Am I the only one who feels like life is just a continual cycle. You go from good to real good to going down hill to bad to start looking up again and back to good. I've been in the "good" stages for awhile and now we've hit the bad. I'm just trying hang on waiting for good to come back. I was doing so well- exercising everyday and eating right, then mother nature presented herself with my monthly gift- which normally isn't that bad and without going into detail I will just say that my new birth control makes this monthly occurrence much more painful and unpleasant. All I wanted to do was sit on the couch, watch movies all day long, and eat everything in sight! If that didn't hinder my dieting and training plans enough, my running partner had to bail last week because her knees are acting up. Which is totally not her fault and I hope they heel soon for her, but I was left to find my own will power the last two weeks and it hasn't been easy.

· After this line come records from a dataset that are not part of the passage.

-- ==== Sys2Proof/Laws/State.lean ====
section
/-! SUPPORT. One lemma per field and update: what each named update of a state leaves as it was. Then what counting, events and audit
entries may change: registers, memory, poison, messages, and for an audit entry the audit state. -/

namespace Sys2Proof.Machine

/-! setReg -/

@[simp] theorem State.setReg_time (s : State) (k : Nat) (w : Word) : (s.setReg k w).time = s.time := rfl
@[simp] theorem State.setReg_mem (s : State) (k : Nat) (w : Word) : (s.setReg k w).mem = s.mem := rfl
@[simp] theorem State.setReg_poison (s : State) (k : Nat) (w : Word) : (s.setReg k w).poison = s.poison := rfl
@[simp] theorem State.setReg_far (s : State) (k : Nat) (w : Word) : (s.setReg k w).far = s.far := rfl
@[simp] theorem State.setReg_free (s : State) (k : Nat) (w : Word) : (s.setReg k w).free = s.free := rfl
@[simp] theorem State.setReg_resp (s : State) (k : Nat) (w : Word) : (s.setReg k w).resp = s.resp := rfl
@[simp] theorem State.setReg_out (s : State) (k : Nat) (w : Word) : (s.setReg k w).out = s.out := rfl
@[simp] theorem State.setReg_sys (s : State) (k : Nat) (w : Word) : (s.setReg k w).sys = s.sys := rfl
@[simp] theorem State.setReg_audit (s : State) (k : Nat) (w : Word) : (s.setReg k w).audit = s.audit := rfl
@[simp] theorem State.setReg_timeLatch (s : State) (k : Nat) (w : Word) : (s.setReg k w).timeLatch = s.timeLatch := rfl
@[simp] theorem State.setReg_tacks (s : State) (k : Nat) (w : Word) : (s.setReg k w).tacks = s.tacks := rfl
@[simp] theorem State.setReg_fsync (s : State) (k : Nat) (w : Word) : (s.setReg k w).fsync = s.fsync := rfl
@[simp] theorem State.setReg_alw (s : State) (k : Nat) (w : Word) : (s.setReg k w).alw = s.alw := rfl
@[simp] theorem State.setReg_memst (s : State) (k : Nat) (w : Word) : (s.setReg k w).memst = s.memst := rfl
@[simp] theorem State.setReg_bridge (s : State) (k : Nat) (w : Word) : (s.setReg k w).bridge = s.bridge := rfl
@[simp] theorem State.setReg_safe (s : State) (k : Nat) (w : Word) : (s.setReg k w).safe = s.safe := rfl
@[simp] theorem State.setReg_knots (s : State) (k : Nat) (w : Word) : (s.setReg k w).knots = s.knots := rfl
@[simp] theorem State.setReg_rings (s : State) (k : Nat) (w : Word) : (s.setReg k w).rings = s.rings := rfl
@[simp] theorem State.setReg_jobs (s : State) (k : Nat) (w : Word) : (s.setReg k w).jobs = s.jobs := rfl
@[simp] theorem State.setReg_cores (s : State) (k : Nat) (w : Word) : (s.setReg k w).cores = s.cores := rfl
@[simp] theorem State.setReg_hot (s : State) (k : Nat) (w : Word) : (s.setReg k w).hot = s.hot := rfl
@[simp] theorem State.setReg_tiles (s : State) (k : Nat) (w : Word) : (s.setReg k w).tiles = s.tiles := rfl
@[simp] theorem State.setReg_sched (s : State) (k : Nat) (w : Word) : (s.setReg k w).sched = s.sched := rfl
@[simp] theorem State.setReg_regions (s : State) (k : Nat) (w : Word) : (s.setReg k w).regions = s.regions := rfl
@[simp] theorem State.setReg_chans (s : State) (k : Nat) (w : Word) : (s.setReg k w).chans = s.chans := rfl
@[simp] theorem State.setReg_encoder (s : State) (k : Nat) (w : Word) : (s.setReg k w).encoder = s.encoder := rfl
@[simp] theorem State.setReg_fusion (s : State) (k : Nat) (w : Word) : (s.setReg k w).fusion = s.fusion := rfl
@[simp] theorem State.setReg_display (s : State) (k : Nat) (w : Word) : (s.setReg k w).display = s.display := rfl
@[simp] theorem State.setReg_seals (s : State) (k : Nat) (w : Word) : (s.setReg k w).seals = s.seals := rfl
@[simp] theorem State.setReg_checkers (s : State) (k : Nat) (w : Word) : (s.setReg k w).checkers = s.checkers := rfl
@[simp] theorem State.setReg_darn (s : State) (k : Nat) (w : Word) : (s.setReg k w).darn = s.darn := rfl
@[simp] theorem State.setReg_watch (s : State) (k : Nat) (w : Word) : (s.setReg k w).watch = s.watch := rfl
@[simp] theorem State.setReg_trust (s : State) (k : Nat) (w : Word) : (s.setReg k w).trust = s.trust := rfl
@[simp] theorem State.setReg_insts (s : State) (k : Nat) (w : Word) : (s.setReg k w).insts = s.insts := rfl
@[simp] theorem State.setReg_journal (s : State) (k : Nat) (w : Word) : (s.setReg k w).journal = s.journal := rfl
@[simp] theorem State.setReg_cwy (s : State) (k : Nat) (w : Word) : (s.setReg k w).cwy = s.cwy := rfl
@[simp] theorem State.setReg_nets (s : State) (k : Nat) (w : Word) : (s.setReg k w).nets = s.nets := rfl
@[simp] theorem State.setReg_epochs (s : State) (k : Nat) (w : Word) : (s.setReg k w).epochs = s.epochs := rfl
@[simp] theorem State.setReg_pending (s : State) (k : Nat) (w : Word) : (s.setReg k w).pending = s.pending := rfl

/-! setFld -/

@[simp] theorem State.setFld_time (s : State) (k : Nat) (f : Fld) (v : Nat) : (s.setFld k f v).time = s.time := rfl
@[simp] theorem State.setFld_mem (s : State) (k : Nat) (f : Fld) (v : Nat) : (s.setFld k f v).mem = s.mem := rfl
@[simp] theorem State.setFld_poison (s : State) (k : Nat) (f : Fld) (v : Nat) : (s.setFld k f v).poison = s.poison := rfl
@[simp] theorem State.setFld_far (s : State) (k : Nat) (f : Fld) (v : Nat) : (s.setFld k f v).far = s.far := rfl
@[simp] theorem State.setFld_free (s : State) (k : Nat) (f : Fld) (v : Nat) : (s.setFld k f v).free = s.free := rfl
@[simp] theorem State.setFld_resp (s : State) (k : Nat) (f : Fld) (v : Nat) : (s.setFld k f v).resp = s.resp := rfl
@[simp] theorem State.setFld_out (s : State) (k : Nat) (f : Fld) (v : Nat) : (s.setFld k f v).out = s.out := rfl
@[simp] theorem State.setFld_sys (s : State) (k : Nat) (f : Fld) (v : Nat) : (s.setFld k f v).sys = s.sys := rfl
@[simp] theorem State.setFld_audit (s : State) (k : Nat) (f : Fld) (v : Nat) : (s.setFld k f v).audit = s.audit := rfl
@[simp] theorem State.setFld_timeLatch (s : State) (k : Nat) (f : Fld) (v : Nat) : (s.setFld k f v).timeLatch = s.timeLatch := rfl
@[simp] theorem State.setFld_tacks (s : State) (k : Nat) (f : Fld) (v : Nat) : (s.setFld k f v).tacks = s.tacks := rfl
@[simp] theorem State.setFld_fsync (s : State) (k : Nat) (f : Fld) (v : Nat) : (s.setFld k f v).fsync = s.fsync := rfl
@[simp] theorem State.setFld_alw (s : State) (k : Nat) (f : Fld) (v : Nat) : (s.setFld k f v).alw = s.alw := rfl
@[simp] theorem State.setFld_memst (s : State) (k : Nat) (f : Fld) (v : Nat) : (s.setFld k f v).memst = s.memst := rfl
@[simp] theorem State.setFld_bridge (s : State) (k : Nat) (f : Fld) (v : Nat) : (s.setFld k f v).bridge = s.bridge := rfl
@[simp] theorem State.setFld_safe (s : State) (k : Nat) (f : Fld) (v : Nat) : (s.setFld k f v).safe = s.safe := rfl
@[simp] theorem State.setFld_knots (s : State) (k : Nat) (f : Fld) (v : Nat) : (s.setFld k f v).knots = s.knots := rfl
@[simp] theorem State.setFld_rings (s : State) (k : Nat) (f : Fld) (v : Nat) : (s.setFld k f v).rings = s.rings := rfl
@[simp] theorem State.setFld_jobs (s : State) (k : Nat) (f : Fld) (v : Nat) : (s.setFld k f v).jobs = s.jobs := rfl
@[simp] theorem State.setFld_cores (s : State) (k : Nat) (f : Fld) (v : Nat) : (s.setFld k f v).cores = s.cores := rfl
@[simp] theorem State.setFld_hot (s : State) (k : Nat) (f : Fld) (v : Nat) : (s.setFld k f v).hot = s.hot := rfl
@[simp] theorem State.setFld_tiles (s : State) (k : Nat) (f : Fld) (v : Nat) : (s.setFld k f v).tiles = s.tiles := rfl
@[simp] theorem State.setFld_sched (s : State) (k : Nat) (f : Fld) (v : Nat) : (s.setFld k f v).sched = s.sched := rfl
@[simp] theorem State.setFld_regions (s : State) (k : Nat) (f : Fld) (v : Nat) : (s.setFld k f v).regions = s.regions := rfl
@[simp] theorem State.setFld_chans (s : State) (k : Nat) (f : Fld) (v : Nat) : (s.setFld k f v).chans = s.chans := rfl
@[simp] theorem State.setFld_encoder (s : State) (k : Nat) (f : Fld) (v : Nat) : (s.setFld k f v).encoder = s.encoder := rfl
@[simp] theorem State.setFld_fusion (s : State) (k : Nat) (f : Fld) (v : Nat) : (s.setFld k f v).fusion = s.fusion := rfl
@[simp] theorem State.setFld_display (s : State) (k : Nat) (f : Fld) (v : Nat) : (s.setFld k f v).display = s.display := rfl
@[simp] theorem State.setFld_seals (s : State) (k : Nat) (f : Fld) (v : Nat) : (s.setFld k f v).seals = s.seals := rfl
@[simp] theorem State.setFld_checkers (s : State) (k : Nat) (f : Fld) (v : Nat) : (s.setFld k f v).checkers = s.checkers := rfl
@[simp] theorem State.setFld_darn (s : State) (k : Nat) (f : Fld) (v : Nat) : (s.setFld k f v).darn = s.darn := rfl
@[simp] theorem State.setFld_watch (s : State) (k : Nat) (f : Fld) (v : Nat) : (s.setFld k f v).watch = s.watch := rfl
@[simp] theorem State.setFld_trust (s : State) (k : Nat) (f : Fld) (v : Nat) : (s.setFld k f v).trust = s.trust := rfl
@[simp] theorem State.setFld_insts (s : State) (k : Nat) (f : Fld) (v : Nat) : (s.setFld k f v).insts = s.insts := rfl
@[simp] theorem State.setFld_journal (s : State) (k : Nat) (f : Fld) (v : Nat) : (s.setFld k f v).journal = s.journal := rfl
@[simp] theorem State.setFld_cwy (s : State) (k : Nat) (f : Fld) (v : Nat) : (s.setFld k f v).cwy = s.cwy := rfl
@[simp] theorem State.setFld_nets (s : State) (k : Nat) (f : Fld) (v : Nat) : (s.setFld k f v).nets = s.nets := rfl
@[simp] theorem State.setFld_epochs (s : State) (k : Nat) (f : Fld) (v : Nat) : (s.setFld k f v).epochs = s.epochs := rfl
@[simp] theorem State.setFld_pending (s : State) (k : Nat) (f : Fld) (v : Nat) : (s.setFld k f v).pending = s.pending := rfl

Lucky for me I have a super supportive husband who's encouragement got me through the daily running part, but unfortunately he could not stop me from eating everything in sight. I've never seen myself like this before- I was ravenous and no amount of self-control could contain me. So my diet went to pot, but I'm still on track with my training. But I still feel bad because on top of all of this my patience is non-existent and my poor little boy is having to deal with mommy's grumpy's all week, plus an anniversary present for my husband that I've been working on forever- we're talking hours and hours of work is gone- I think my husband may have messed it up while re-doing all our hard drives and reorganizing our pictures. I'm so upset- I don't even know where to begin to start over. Needless to say- I'm very frustrated this week, we are definitely in the "bad" position of the life cycle. Please hurry up and come back good!!!
I still have only lost 2.5 lbs and my belly actually feels fatter (hopefully that's just the bloating from you know what). I'm stuck- not sure what to do and I'm sure my food rage will not help that. I guess I need to go stricter.
Today so far:
Breakfast: 1/2 organic oatmeal, one slice of 100 %whole wheat toast with a tbsp of almond butter.
Lunch: A tuna sandwich on 100 % W.W. english muffin with tbsp of miracle whip, a few craisins and some lettuce. 2large strawberries and a shared a nectarine with my son.
Snack: handful of unsalted peanuts mixed with a few craisins and 2 tsp of chocolate chips. Tried really hard to stop there, but still feeling ravenous so I had a handful of reduced fat wheat things and one laughing cow cheese wedge - these are awesome so yummy and only 35 calories. Feel like I blew it for snack time though.
Dinner - will be a homemade pizza margarita with a spinach salad. The pizza recipe comes from kraft.com's healthy dish.
I guess if all I eat the rest of the day is dinner- then I'll still be good- but night time is always the worst. Does anyone know why that is?
The munchies always start a war with me after 4 pm.